Input for this task |
-- ==== Sys2Proof/Laws/Tables.lean ====
section
/-! SUPPORT. Laws of sparse tables and of lists by index: a read after a write gives what was written, and a write leaves every
other key alone; the canonical form is kept. -/

namespace Sys2Proof.Machine

variable {α β : Type}

@[simp] theorem look_nil (x : Nat) : look ([] : Tbl α) x = none := rfl

theorem look_cons (k : Nat) (v : α) (t : Tbl α) (x : Nat) : look ((k, v) :: t) x = if k = x then some v else look t x := rfl

theorem look_put (t : Tbl α) (x y : Nat) (v : α) : look (put t x v) y = if x = y then some v else look t y := by
  induction t with
  | nil => simp [put, look]
  | cons e t ih =>
    obtain ⟨k, w⟩ := e
    unfold put
    split
    · simp [look]
    · split
      · subst_vars; simp only [look]; split <;> rfl
      · simp only [look, ih]
        split <;> split <;> simp_all

@[simp] theorem look_put_self (t : Tbl α) (x : Nat) (v : α) : look (put t x v) x = some v := by simp [look_put]

theorem look_put_ne {x y : Nat} (t : Tbl α) (v : α) (h : x ≠ y) : look (put t x v) y = look t y := by simp [look_put, h]

theorem look_del (t : Tbl α) (x y : Nat) : look (del t x) y = if x = y then none else look t y := by
  induction t with
  | nil => simp [del, look]
  | cons e t ih =>
    obtain ⟨k, w⟩ := e
    unfold del
    split
    · subst_vars; rw [ih]; simp only [look]; split <;> simp_all
    · simp only [look, ih]; split <;> split <;> simp_all

@[simp] theorem look_del_self (t : Tbl α) (x : Nat) : look (del t x) x = none := by simp [look_del]

theorem look_del_ne {x y : Nat} (t : Tbl α) (h : x ≠ y) : look (del t x) y = look t y := by simp [look_del, h]

@[simp] theorem lookD_nil (x : Nat) (d : α) : lookD ([] : Tbl α) x d = d := rfl

@[simp] theorem lookD_put_self (t : Tbl α) (x : Nat) (v d : α) : lookD (put t x v) x d = v := by simp [lookD]

theorem lookD_put_ne {x y : Nat} (t : Tbl α) (v d : α) (h : x ≠ y) : lookD (put t x v) y d = lookD t y d := by
  simp [lookD, look_put_ne t v h]

theorem lookD_put (t : Tbl α) (x y : Nat) (v d : α) : lookD (put t x v) y d = if x = y then v else lookD t y d := by
  by_cases h : x = y <;> simp [lookD, look_put, h]

@[simp] theorem lookD_putD_self [DecidableEq α] (t : Tbl α) (x : Nat) (v d : α) : lookD (putD d t x v) x d = v := by
  unfold putD; split <;> simp_all [lookD]

theorem lookD_putD_ne [DecidableEq α] {x y : Nat} (t : Tbl α) (v d d' : α) (h : x ≠ y) : lookD (putD d t x v) y d' = lookD t y d' := by
  unfold putD; split <;> simp [lookD, look_del_ne, look_put_ne, h]

theorem risingFrom_mono {t : Tbl α} {a b : Nat} (h : risingFrom b t = true) (hab : a ≤ b) : risingFrom a t = true := by
  cases t with
  | nil => rfl
  | cons e t => simp only [risingFrom, Bool.and_eq_true, decide_eq_true_eq] at *; exact ⟨by omega, h.2⟩

theorem risingFrom_put {t : Tbl α} {a : Nat} (h : risingFrom a t = true) (x : Nat) (v : α) (hx : a ≤ x) :
    risingFrom a (put t x v) = true := by
  induction t generalizing a with
  | nil => simp [put, risingFrom, hx]
  | cons e t ih =>
    obtain ⟨k, w⟩ := e
    simp only [risingFrom, Bool.and_eq_true, decide_eq_true_eq] at h
    unfold put
    split
    · simp only [risingFrom, Bool.and_eq_true, decide_eq_true_eq]; exact ⟨hx, by omega, h.2⟩
    · split
      · subst_vars; simp only [risingFrom, Bool.and_eq_true, decide_eq_true_eq]; exact ⟨hx, h.2⟩
      · simp only [risingFrom, Bool.and_eq_true, decide_eq_true_eq]; exact ⟨h.1, ih h.2 (by omega)⟩

theorem risingFrom_filter {t : Tbl α} {a : Nat} (h : risingFrom a t = true) (p : Nat × α → Bool) :
    risingFrom a (t.filter p) = true := by
  induction t generalizing a with
  | nil => rfl
  | cons e t ih =>
    obtain ⟨k, w⟩ := e
    simp only [risingFrom, Bool.and_eq_true, decide_eq_true_eq] at h
    rw [List.filter_cons]
    split
    · simp only [risingFrom, Bool.and_eq_true, decide_eq_true_eq]; exact ⟨h.1, ih h.2⟩
    · exact risingFrom_mono (ih h.2) (by omega)

theorem del_eq_filter (t : Tbl α) (x : Nat) : del t x = t.filter (fun e => decide (e.1 ≠ x)) := by
  induction t with
  | nil => rfl
  | cons e t ih =>
    obtain ⟨k, w⟩ := e
    unfold del
    rw [List.filter_cons]
    split <;> simp_all

theorem risingFrom_del {t : Tbl α} {a : Nat} (h : risingFrom a t = true) (x : Nat) : risingFrom a (del t x) = true := by
  rw [del_eq_filter]; exact risingFrom_filter h _

theorem mem_put {t : Tbl α} {x : Nat} {v : α} {e : Nat × α} (h : e ∈ put t x v) : e = (x, v) ∨ e ∈ t := by
  induction t with
  | nil => simp [put] at h; exact Or.inl h
  | cons c t ih =>
    obtain ⟨k, w⟩ := c
    unfold put at h
    split at h
    · simpa using h
    · split at h
      · rcases List.mem_cons.1 h with h | h <;> simp [h]
      · rcases List.mem_cons.1 h with h | h
        · simp [h]
        · rcases ih h with h | h <;> simp [h]

theorem Canon.nil (d : Nat → α) : Canon d ([] : Tbl α) := ⟨rfl, by simp⟩

theorem Canon.filter {d : Nat → α} {t : Tbl α} (h : Canon d t) (p : Nat × α → Bool) : Canon d (t.filter p) :=
  ⟨risingFrom_filter h.1 p, fun e he => h.2 e (List.mem_filter.1 he).1⟩

theorem Canon.putD [DecidableEq α] {d : Nat → α} {t : Tbl α} (h : Canon d t) (x : Nat) (v : α) : Canon d (putD (d x) t x v) := by
  unfold Machine.putD
  split
  · rw [del_eq_filter]; exact h.filter _
  · rename_i hv
    refine ⟨risingFrom_put h.1 x v (Nat.zero_le _), fun e he => ?_⟩
    rcases mem_put he with rfl | he
    · exact hv
    · exact h.2 e he

end Sys2Proof.Machine
end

Instructions for the task |
Copy every line from the material in which the word "then" can be found.

Response to the exercise |
theorem look_cons (k : Nat) (v : α) (t : Tbl α) (x : Nat) : look ((k, v) :: t) x = if k = x then some v else look t x := rfl
theorem look_put (t : Tbl α) (x y : Nat) (v : α) : look (put t x v) y = if x = y then some v else look t y := by
theorem look_del (t : Tbl α) (x y : Nat) : look (del t x) y = if x = y then none else look t y := by
theorem lookD_put (t : Tbl α) (x y : Nat) (v d : α) : lookD (put t x v) y d = if x = y then v else lookD t y d := by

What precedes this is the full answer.